Forest Arthur Harness (June 24, 1895 – July 29, 1974) was an American lawyer, World War I veteran, and politician who served five terms as a U.S. representative from Indiana from 1939 to 1949.

==Biography==
Born in Kokomo, Indiana, Harness attended public schools and graduated in 1917 from the law department of Georgetown University, Washington, D.C. where he was a member of the Delta Chi fraternity.

===Military career ===
He served overseas during World War I as a first lieutenant, Three Hundred and Nineteenth Infantry from 1917 to 1919, for which he was awarded the Purple Heart. He served as captain in the Infantry Reserve, United States Army from 1920 to 1949.

===Legal career ===
He was admitted to the District of Columbia bar in 1917, as well as to the Indiana bar in 1919, and commenced practice in Kokomo, Indiana. He was serving as prosecuting attorney of Howard County, Indiana from 1920 to 1924, and as special assistant to the Attorney General of the United States from 1931 to 1935, when he resigned to resume private practice.

==Congress ==
Harness was elected as a Republican to the Seventy-sixth and to the four succeeding Congresses (January 3, 1939 – January 3, 1949).

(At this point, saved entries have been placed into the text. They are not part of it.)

-- ==== Sys2Proof/Machine/HpcOps.lean ====
section
/-!
DEFINITION. The slots of the hot-plug controller (R486, R492 to R498): states, surprise removal, power-off, outputs, and
debounce.
-/

namespace Sys2Proof.Machine

/-- SLOT_STAT.STATE values (R492). -/
def slEmpty : Nat := 0
/-- Off. -/
def slOff : Nat := 1
/-- PendOn. -/
def slPendOn : Nat := 2
/-- Powering. -/
def slPowering : Nat := 3
/-- On. -/
def slOn : Nat := 4
/-- PendOff. -/
def slPendOff : Nat := 5
/-- OffReq. -/
def slOffReq : Nat := 6
/-- Fault. -/
def slFault : Nat := 7

/-- A slot's state. -/
def State.slot (s : State) (n : Nat) : Nat := s.get (Fld.slotStat.STATE n)

/-- A state with power enable 1 (R492). -/
def slPowered (st : Nat) : Bool := decide (3 ≤ st ∧ st ≤ 6)

/-- A slot's EIC source is raised (R493, R499). -/
def State.slotRaise (s : State) (n : Nat) : State := s.raise (0x10420 + n)

/-- A slot enters a state, with the power enable of R492; a change raises its source (R493). -/
def State.setSlot (s : State) (n st : Nat) : State :=
  let s1 := { s.put (Fld.slotStat.PWR_EN n) (b2n (slPowered st)) with slotOffPend := NSet.del s.slotOffPend n }
  if s.slot n = st then s1 else (s1.put (Fld.slotStat.STATE n) st).slotRaise n

/-- A sticky bit of a slot sets, with its source (R499). -/
def State.slotFlag (s : State) (n : Nat) (f : Nat → Field) : State := (s.put (f n) 1).slotRaise n

/-- The ports of a slot (R494). -/
def State.slotPorts (s : State) (n : Nat) : List Nat :=
  s.validPorts.filter fun p => s.on (Fld.dpData.SLOT_EN p) && s.get (Fld.dpData.SLOT p) == n

/-- Every port of a slot is removed; one already removed stays as it is (R495, R496). -/
def State.slotUnport (s : State) (n : Nat) : State := forAll (s.slotPorts n) State.removePort s

/-- Surprise removal (R496). -/
def State.surprise (s : State) (n : Nat) : State :=
  ((s.slotUnport n).slotFlag n Fld.slotStat.SURPRISE).incSat (Fld.slotStat.REMOVALS n)

/-- The slot is wired to an I3C expander (R486). -/
def State.slotI3c (s : State) (n : Nat) : Bool := decide (s.get (Fld.slotCfg.BUS n) ≥ 2)

/-- Power-off (R495): the ports at once; power enable and the state at the next output update, which on I3C follows the
change. -/
def State.powerOff (s : State) (n : Nat) : State :=
  let s1 := s.slotUnport n
  if s.slotI3c n then s1.setSlot n slOff else { s1 with slotOffPend := NSet.add s1.slotOffPend n }

/-- A cancelling press (R493). -/
def State.slotCancel (s : State) (n : Nat) : State :=
  let st := s.slot n
  (s.setSlot n (if st = slPendOn then slOff else slOn)).slotFlag n Fld.slotStat.CANCELLED

/-- A press (R491, R493); one that comes while the power-off is under way does nothing. -/
def State.slotPress (s : State) (n : Nat) : State :=
  let st := s.slot n
  if NSet.has s.slotOffPend n then s
  else if st = slOff ∧ s.on (Fld.slotStat.LATCH n) then s.setSlot n slPendOn
  else if st = slPendOn ∨ st = slPendOff ∨ st = slOffReq then s.slotCancel n
  else if st = slOn then s.setSlot n slPendOff
  else s.incSat (Fld.slotStat.IGN_PRESS n)

/-- Off with power to come at insertion or latch close (R493). -/
def State.slotAuto (s : State) (n : Nat) : State :=
  if s.slot n = slOff ∧ s.on (Fld.slotCfg.AUTO_ON n) ∧ s.on (Fld.slotStat.LATCH n) then s.setSlot n slPowering else s

/-- Presence has changed (R493). -/
def State.slotPresence (s : State) (n : Nat) (up : Bool) : State :=
  let st := s.slot n
  if up then (if st = slEmpty then (s.setSlot n slOff).slotAuto n else s)
  else if st = slEmpty then s
  else if slPowered st then (s.surprise n).setSlot n slEmpty
  else s.setSlot n slEmpty

/-- The latch has opened or closed (R493). -/
def State.slotLatch (s : State) (n : Nat) (closed : Bool) : State :=
  let st := s.slot n
  if closed then s.slotAuto n
  else if st = slPendOn then s.setSlot n slOff
  else if slPowered st then (s.surprise n).setSlot n slOff
  else s

/-- A power fault has risen (R493); `powered` is whether the slot had power before this sample (R501). -/
def State.slotPfault (s : State) (n : Nat) (powered : Bool) : State :=
  let s1 := if powered then s.slotFlag n Fld.slotStat.PF_SEEN else s
  if slPowered (s1.slot n) then (s1.slotUnport n).setSlot n slFault else s1

/-- The debounced level of input `b` of a slot byte (R486). -/
def slotInput (b n : Nat) : Field :=
  match b with
  | 0 => Fld.slotStat.PRES n
  | 1 => Fld.slotStat.BTN n
  | 2 => Fld.slotStat.LATCH n
  | _ => Fld.slotStat.PFAULT n

/-- One input is sampled at time `t` in microseconds of the always-on clock (R491): the answer says whether its new
level is taken now. -/
def State.debounce (s : State) (n b t : Nat) (level : Bool) : State × Bool :=
  let k := n * 4 + b
  if s.on (slotInput b n) == level then ({ s with slotDeb := SMap.set s.slotDeb 0 k 0 }, false)
  else
    let first := SMap.get s.slotDeb 0 k
    let since := if first = 0 then t else first - 1
    if t - since ≥ 1000 * s.get Fld.hpcCtl.DEB_MS ∧ s.get Fld.pcmStat.DSTATE ≠ 2 then
      ({ s.put (slotInput b n) (b2n level) with slotDeb := SMap.set s.slotDeb 0 k 0 }, true)
    else ({ s with slotDeb := SMap.set s.slotDeb 0 k (since + 1) }, false)

/-- A slot byte is sampled (R486, R491, R493, R501). -/
def State.slotSample (s0 : State) (n t : Nat) (v : Byte) : State :=
  let powered := slPowered (s0.slot n)
  let (s1, p) := s0.debounce n 0 t (v.getLsbD 0)
  let (s2, b) := s1.debounce n 1 t (v.getLsbD 1)
  let (s3, l) := s2.debounce n 2 t (v.getLsbD 2)
  let (s4, f) := s3.debounce n 3 t (v.getLsbD 3)
  let s5 := if p then s4.slotPresence n (v.getLsbD 0) else s4
  let s6 := if l then s5.slotLatch n (v.getLsbD 2) else s5
  let s7 := if f && v.getLsbD 3 then s6.slotPfault n powered else s6
  if b && v.getLsbD 1 then s7.slotPress n else s7

/-- A light in a 2-bit mode is on at a time (R498). -/
def ledOn (mode t : Nat) : Bool :=
  match mode with
  | 0 => false
  | 1 => true
  | 2 => decide (t % 1000000 < 500000)
  | _ => decide (t % 250000 < 125000)

/-- A slot's output byte (R486, R492, R498). -/
def State.slotByte (s : State) (n t : Nat) : Nat :=
  let st := s.slot n
  let act := if s.on (Fld.slotLed.ACT_OVR n) then ledOn (s.get (Fld.slotLed.ACT_MODE n)) t
    else if s.on (Fld.slotCfg.ACT_HW n) then (if st = slPowering then ledOn 2 t else decide (t < SMap.get s.slotActEnd 0 n))
    else false
  let flt := if s.on (Fld.slotLed.FLT_OVR n) then ledOn (s.get (Fld.slotLed.FLT_MODE n)) t else st == slFault
  let att := if s.on (Fld.slotLed.ATT_OVR n) then ledOn (s.get (Fld.slotLed.ATT_MODE n)) t
    else if st = slPendOn ∨ st = slPendOff then ledOn 2 t else st == slOffReq
  b2n act + 2 * b2n (ledOn (s.get (Fld.slotLed.LOC_MODE n)) t) + 4 * b2n flt + 8 * b2n att +
    16 * b2n (s.on (Fld.slotStat.PWR_EN n))

/-- A slot's outputs are driven (R487, R495, R498). -/
def State.slotOutput (s : State) (n t : Nat) : State :=
  let s1 := if NSet.has s.slotOffPend n then s.setSlot n slOff else s
  let s2 := if NSet.has s1.slotAct n then
      { s1 with slotAct := NSet.del s1.slotAct n, slotActEnd := SMap.set s1.slotActEnd 0 n (t + 50000) } else s1
  s2.emit (.slotOut n (s2.slotByte n t))

/-- The enabled slots on a bus. -/
def State.busSlots (s : State) (bus : Nat) : List Nat :=
  below 256 fun n => s.on (Fld.slotCfg.EN n) && s.get (Fld.slotCfg.BUS n) == bus

/-- A slot takes its state from its inputs and its power enable (R497). -/
def State.slotDerive (s : State) (n : Nat) : State :=
  let st := if !s.on (Fld.slotStat.PRES n) then slEmpty
    else if s.on (Fld.slotStat.LATCH n) && s.on (Fld.slotStat.PWR_EN n) then slOn else slOff
  if s.slot n = st then s else (s.put (Fld.slotStat.STATE n) st).slotRaise n

end Sys2Proof.Machine
end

In September 1944, Harness claimed on the House floor that the Australian government warned Washington (prior to the attack on Pearl Harbor) that a Japanese aircraft carrier was bound for Hawaii and that this information was withheld from the commanders at Pearl Harbor. Rumors of this sort had been around for a while, but Harness's charges put them in the public record.

He served as chairman of the Select Committee on the Federal Communications Commission (Eightieth Congress). He was an unsuccessful candidate for reelection in 1948 to the Eighty-first Congress, at which point he resumed the practice of law.

==Later career and death==
He served as Sergeant at Arms of the United States Senate from January 3, 1953, to January 3, 1955. He retired in 1960 and resided in Sarasota, Florida, where he died. He is entombed in the mausoleum at Crown Point Cemetery, Kokomo, Indiana.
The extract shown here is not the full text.